[EXERCISE DATA Boundary: Start]

/-- The slices of a cluster and context whose next access waits for a page get its outcome (R408; 12_headwater.md
R287). -/
def State.tellSlices (s : State) (cluster ctx page : Nat) (failed : Bool) : State :=
  s.blockIds.foldl (fun (s : State) b =>
    let x := s.block b
    if x.slice.isSome && x.ctx == ctx && clusterOf x.core == cluster then
      let tell (n : Nest) : Nest := { n with
        walk := if n.walk.contains (page, false) then n.walk.erase (page, false) ++ (if failed then [(page, true)] else []) else n.walk }
      s.modSlice b fun sl => { sl with nest := sl.nest.map tell }
    else s) s

/-- Key of a read that waits for a page: its context and the cluster of the walk. -/
def xlKey (cluster ctx : Nat) : Nat := cluster * 65536 + ctx

/-- The engine chains of a context that wait for a page, in the clusters a test picks, get its outcome (R408). -/
def State.tellChains (s : State) (ctx : Nat) (here f : Nat → Bool) (failed : Bool) (cause : Nat := 0x50) : State :=
  let mine (k : Nat) : Bool := k % 65536 == ctx && here (k / 65536)
  { s with
    chains := s.chains.map fun (c : Chain) =>
      match c.waiting with
      | some (p, false) => if c.ctx = ctx ∧ here (clusterOf c.core) ∧ f p then { c with waiting := (if failed then some (p, true) else none) } else c
      | _ => c
    sched := { s.sched with
      xlFailed := s.sched.xlFailed ++
        (s.sched.xlHeld.filter fun e => failed && mine e.1 && f e.2.1).map fun e => (e.1, e.2.1, cause, e.2.2)
      xlHeld := s.sched.xlHeld.filter fun e => !(mine e.1 && f e.2.1) } }

/-- A missing entry: the scheduler's reads of the page fail, since it is neither in the capacity tier nor migrating (14
R321); an engine chain waits for a replay (R408). -/
def State.tellMissing (s : State) (cluster ctx page : Nat) : State :=
  let hit (e : Nat × Nat × Bool) : Bool := e.1 == xlKey cluster ctx && e.2.1 == page && e.2.2
  { s with sched := { s.sched with
      xlFailed := s.sched.xlFailed ++ (s.sched.xlHeld.filter hit).map fun e => (e.1, page, Cause.xlateNp.code, true)
      xlHeld := s.sched.xlHeld.filter fun e => !hit e } }

/-- Cause of a delivered fault (R408). -/
def deliverCause (c : Nat) : Cause :=
  match c with
  | 0x43 => .attr
  | 0x51 => .xlateProt
  | 0x52 => .xlateBad
  | _ => .xlateNp

/-- What the requesters of a walk request do with its outcome (R408). -/
def State.walkOutcome (s : State) (cluster : Nat) (r : WalkReq) (out cause : Nat) : State :=
  let ws := if r.spec then [] else s.xlateWaiters cluster r.ctx r.page
  let filled := out == 0
  let deliver := out ≥ 4
  let s1 := ws.foldl (fun (s : State) (w : Nat × Nat × DWord × AccKind) =>
    let b := w.1
    let t := w.2.1
    let addr := w.2.2.1
    let kind := w.2.2.2
    if filled then s.wake b t
    else if deliver then s.stopThread b t (.trap (if out = 4 then deliverCause cause else .xlateNp) addr (faultInfo kind))
    else s.modThread b t fun th => { th with run := .parked addr kind }) s
  let s2 := r.prefs.foldl (fun (s : State) p =>
    if filled then
      (match s.translate cluster r.ctx p.2.1.toNat .read with
       | .hit _ _ => s.prefetch p.1 r.ctx p.2.1 p.2.2
       | _ => s)
    else s.specDrop p.1) s1
  let s3 := (s2.tellSinv cluster r.ctx r.page (!filled)).tellSlices cluster r.ctx r.page (!filled)
  if !r.engine then s3
  else if filled then s3.tellChains r.ctx (· == cluster) (· == r.page) false
  else if deliver then s3.tellChains r.ctx (· == cluster) (· == r.page) true (if out = 4 then (deliverCause cause).code else 0x50)
  else if out = 1 then s3.tellMissing cluster r.ctx r.page
  else s3

/-- WALKDONE (R408): ends the oldest pending request of a granule. -/
def execWalkdone (d a : UReg) (s : State) : Host.Outcome State Fault Refusal :=
  uniExec (.walkdone d a) (uniFall fun b _ => do
    walkerOnly b
    let o := (← readU b d).toNat
    let g := (← readU b a).toNat
    let x ← getB b
    let cl := clusterOf x.core
    updS fun s =>
      match (s.getCluster cl).reqs.find? (·.granule == some g) with
      | none => s
      | some r =>
        let s1 := s.modCluster cl fun k => { k with reqs := k.reqs.erase r }
        s1.walkOutcome cl r (o % 256) (o / 256 % 256)) s

/-! ERRPOP and HZWAIT (R415, R416). -/

/-- The first place of a context's queue that ERRPOP reads and no device agent reaches now: its head, or its head record (R415). -/
def State.queueHeld (s : State) (ctx : Nat) : Option Nat :=
  let base := s.ctxErrq ctx
  let rec' := base + 64 + 64 * (s.rdNat base 4 % 2 ^ (s.rd8 (base + 8)).toNat)
  if base = 0 then none else [base, rec', rec' + 63].find? fun pa => !s.reach noCore pa

/-- ERRPOP (R415): the head record of the context's queue into the block's scratchpad, and the status; it waits while the
queue's head cannot be read. -/
def execErrpop (d a : UReg) (s : State) : Host.Outcome State Fault Refusal :=
  uniExec (.errpop d a) (fun b ts => do
    let off := (← readU b a).toNat
    let x ← getB b
    let ea := w64 (padWindow + off)
    if off % 64 ≠ 0 then trap .align ea (faultInfo .write)
    if off + 64 > 16 * x.spLen then trap .spRange (w64 (padWindow + Nat.max off (16 * x.spLen))) (faultInfo .write)
    let s ← getS
    if s.specPending b ts s.seq then stall .acquirePart
    let tgts ← checkAccess b ts { kind := .write, fe := false, align := 1, eas := spanFrom ea 64 }
    match s.queueHeld x.ctx with
    | some pa =>
      updS (·.noteRetry noCore pa)
      return .stops (.stall (.retry pa))
    | none =>
      updS fun s =>
        let p := s.popRecord x.ctx
        match p.1 with
        | none => p.2.modBlock b (·.writeU d 0)
        | some bs =>
          let s1 := (tgts.zip bs).foldl (fun (s : State) e => s.performByte x.padCore false false e.1 e.2) p.2
          (s1.acquireFor b ts x.padCore .pkg).modBlock b (·.writeU d 1)
      return .fall) s

/-- Is Roofwalk off (18_errors.md R425 PERIOD)? -/
def State.roofwalkOff (s : State) : Bool := field s.mgmt.rwctl.toNat 16 16 == 0

/-- The status HZWAIT writes (R416): it completes below its time only where Roofwalk is, or has been, off. -/
def State.hzStatus (s : State) (ctx time : Nat) : Word :=
  w32 ((if s.roofwalk.horizon < time then 2 else 0) +
    (if s.roofwalk.taints.any (fun e => e.1 == ctx && e.2.1 < time) then 1 else 0))

/-- HZWAIT (R416): counted in every live thread; completes by HZWAIT_COMPLETE. -/
def execHzwait (d a : UReg) (f : Bool) (s : State) : Host.Outcome State Fault Refusal :=
  uniExec (.hzwait d a f) (uniFall fun b ts => do
    let time ← readU2 b a
    updS fun s =>
      let fl := flagOf (.hzwait d a f) s b (ts.headD 0)
      let s1 := s.countFlag b ts true fl
      { s1 with hzOps := s1.hzOps ++ [{ id := s1.seq, blk := b, tids := ts, time := time.toNat, dst := d, flag := fl, off := s1.roofwalkOff }]
                seq := s1.seq + 1 }) s

/-- HZWAIT_COMPLETE (R416): the horizon has reached the time, or Roofwalk is off, or was at its issue or since. -/
def execHzwaitComplete (id : Nat) (s : State) : Host.Outcome State Fault Refusal :=
  .next (match s.hzOps.find? (·.id == id) with
    | none => s
    | some o =>
      if s.roofwalk.horizon < o.time && !s.roofwalkOff && !o.off then s
      else
        let s1 := s.arriveUni o.blk o.dst (s.hzStatus (s.block o.blk).ctx o.time)
        let s2 := s1.finishFlag o.blk o.tids true o.flag
        { s2 with hzOps := s2.hzOps.filter (·.id != id) })

end Sys2Proof.Machine
end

[EXERCISE DATA Boundary: End]

• **WHAT TO DO**: Go through the records line by line, and copy each line that holds the string "tellChains".

• **OUTPUT OF THE EXERCISE**:
def State.tellChains (s : State) (ctx : Nat) (here f : Nat → Bool) (failed : Bool) (cause : Nat := 0x50) : State :=
  else if filled then s3.tellChains r.ctx (· == cluster) (· == r.page) false
  else if deliver then s3.tellChains r.ctx (· == cluster) (· == r.page) true (if out = 4 then (deliverCause cause).code else 0x50)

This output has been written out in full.